The Amusement Park
There’s a compelling link between regional horror filmmaking and so-called industrial or ephemeral film production. Outside of bustling megalopolises with an established track record of studio productions, aspiring auteurs were supported by the audiovisual needs of corporate clients in places like Detroit, MI, and Lawrence, KS, by shooting materials for classrooms, training seminars, and advertisements. And especially in the years before tentpole studio genre releases like Jaws muscled their way on to the screens reserved for B-movies, the horror film represented a viable market for independent talents (or at least shrewd hucksters) eager to move into features.
Among the most famous to grind out of industrials and into the drive-ins is the late George A. Romero, a Carnegie Mellon graduate who cut his teeth on commercials for his production house The Latent Image in Pittsburgh before ushering a new era of horror with Night of the Living Dead. Although some of these thirty second spots can be seen—the most famous being a Calgon commercial made as a pitch-perfect sendup of groovy sixties sci-fi—his lengthier sponsored work has been considered lost or buried. But now, thanks to the rediscovery of a legacy telecine transfer on color ½” reel-to-reel tape—which, all things considered, looks fantastic—an extraordinarily obscure, bona fide lost Romero featurette made in between The Crazies and Martin can be seen at volunteer-run microcinema Spectacle.

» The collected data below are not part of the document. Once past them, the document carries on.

/-- Settles O17: each of the four is the family's shape at its operand B, and its carry is the statement's. -/
theorem addAndSubWriteTheExactResult : Obligations.AddAndSubWriteTheExactResult := by
  intro rd ra rb m imm10 s
  refine ⟨?addR, ?addI, ?subR, ?subI⟩
  case addR => exact givesAluResult_of_aluRule addOp_carry_iff rfl
  case addI => exact givesAluResult_of_aluRule addOp_carry_iff rfl
  case subR => exact givesAluResult_of_aluRule subOp_carry_iff rfl
  case subI => exact givesAluResult_of_aluRule subOp_carry_iff rfl

/-- Settles O18: the result is a word, so it is its own exact value, and none of the three operations carries. -/
theorem logicOpsWriteTheBitwiseResult : Obligations.LogicOpsWriteTheBitwiseResult := by
  intro rd ra rb m imm10 s
  refine ⟨?andR, ?andI, ?orR, ?orI, ?xorR, ?xorI⟩
  case andR => exact givesAluResult_of_carryless (op := andOp) (fun _ _ => rfl) rfl
  case andI => exact givesAluResult_of_carryless (op := andOp) (fun _ _ => rfl) rfl
  case orR => exact givesAluResult_of_carryless (op := orOp) (fun _ _ => rfl) rfl
  case orI => exact givesAluResult_of_carryless (op := orOp) (fun _ _ => rfl) rfl
  case xorR => exact givesAluResult_of_carryless (op := xorOp) (fun _ _ => rfl) rfl
  case xorI => exact givesAluResult_of_carryless (op := xorOp) (fun _ _ => rfl) rfl

/-- The exact product of two words as a natural number. -/
theorem mulOp_fst (a b : Word) : (mulOp a b).1 = ((a.toNat * b.toNat : Nat) : Int) := (Int.natCast_mul _ _).symm

/-- Settles O19: the statement's product is `mulOp`'s, and no product carries. -/
theorem mulWritesTheProduct : Obligations.MulWritesTheProduct := by
  intro rd ra rb m imm10 s
  simp only [← mulOp_fst]
  constructor
  case left => exact givesAluResult_of_carryless (fun _ _ => rfl) rfl
  case right => exact givesAluResult_of_carryless (fun _ _ => rfl) rfl

end Sys2Proof.Machine
end

section
/-! PROOFS. Move, shifts and bit fields (R140 to R149): each instruction does no more than write one word to `rd`, so
each needs only that word's halves, bits or value. -/

namespace Sys2Proof.Machine

/-! ## MOVI (R140) -/

/-- Settles O20: the word is the immediate and the other half side by side, in the order that `high` says. -/
theorem moviWritesOneHalf : Obligations.MoviWritesOneHalf := by
  intro rd high clear imm16 s
  cases high
  case false =>
    exact ⟨_ ++ imm16, BitVec.extractLsb'_append_eq_right, BitVec.extractLsb'_append_eq_left,
      givesRegister_of_setReg rfl⟩
  case true =>
    exact ⟨imm16 ++ _, BitVec.extractLsb'_append_eq_left, BitVec.extractLsb'_append_eq_right,
      givesRegister_of_setReg rfl⟩

/-! ## Shifts (R141 to R143) -/

/-- An amount from a register is that register modulo 32 (R141). -/
theorem shiftAmount_eq (v : Word) : shiftAmount v = v.toNat % 32 := by
  simp [shiftAmount]

/-- The two forms of one shift, whose bits `bit` gives: by the low five bits of `rb`, and by the immediate. -/
theorem givesRegister_of_shift {shift : Word → Nat → Word} {bit : Word → Nat → Nat → Bool}
    (bits : ∀ a n k, k < 32 → (shift a n).getLsbD k = bit a n k) {byReg byImm : Instr} {s : State} {rd ra rb : Reg}
    {amt5 : BitVec 5}
    (runReg : exec byReg s = complete (.done (s.setReg rd (shift (s.reg ra) (shiftAmount (s.reg rb))))) s)
    (runImm : exec byImm s = complete (.done (s.setReg rd (shift (s.reg ra) amt5.toNat))) s) (n : Nat) :
    ∃ v : Word, (∀ k, k < 32 → v.getLsbD k = bit (s.reg ra) n k) ∧
      (n = (s.reg rb).toNat % 32 → GivesRegister byReg s rd v) ∧ (n = amt5.toNat → GivesRegister byImm s rd v) := by
  refine ⟨shift (s.reg ra) n, bits _ n, ?byReg, ?byImm⟩
  case byReg =>
    rintro rfl
    rw [← shiftAmount_eq]
    exact givesRegister_of_setReg runReg
  case byImm =>
    rintro rfl
    exact givesRegister_of_setReg runImm

section
variable (a : Word) (n k : Nat)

The Amusement Park, shot in Pittsburgh’s now-defunct West View Park, is a compassionate yet surreal public service announcement about the travails of the elderly. Lincoln Maazel—Martin’s future vampire-hunting granduncle—introduces and stars in this Twilight Zone-style narrative möbius strip about an elderly man’s journey through a strange amusement park where he and other aging Americans suffer a variety of indignations at the hands of bratty children, yinzer cops, malevolent bikers, and shady grifters. The proceedings gleefully court the uncanny, coming across as a madcap, carnivalesque riff on the symbolically loaded dream sequences of Wild Strawberries—at once the loosest and most overtly Bergmanesque thing Romero has ever done, with a spirit of whimsy that belies genuine existential dread. With its investigation of liminal states in an midway setting, The Amusement Park also can’t help but deepen the affinities between Romero and fellow industrial filmmaker Herk Harvey, whose dreamlike Carnival of Souls is often considered a precursor to Night of the Living Dead.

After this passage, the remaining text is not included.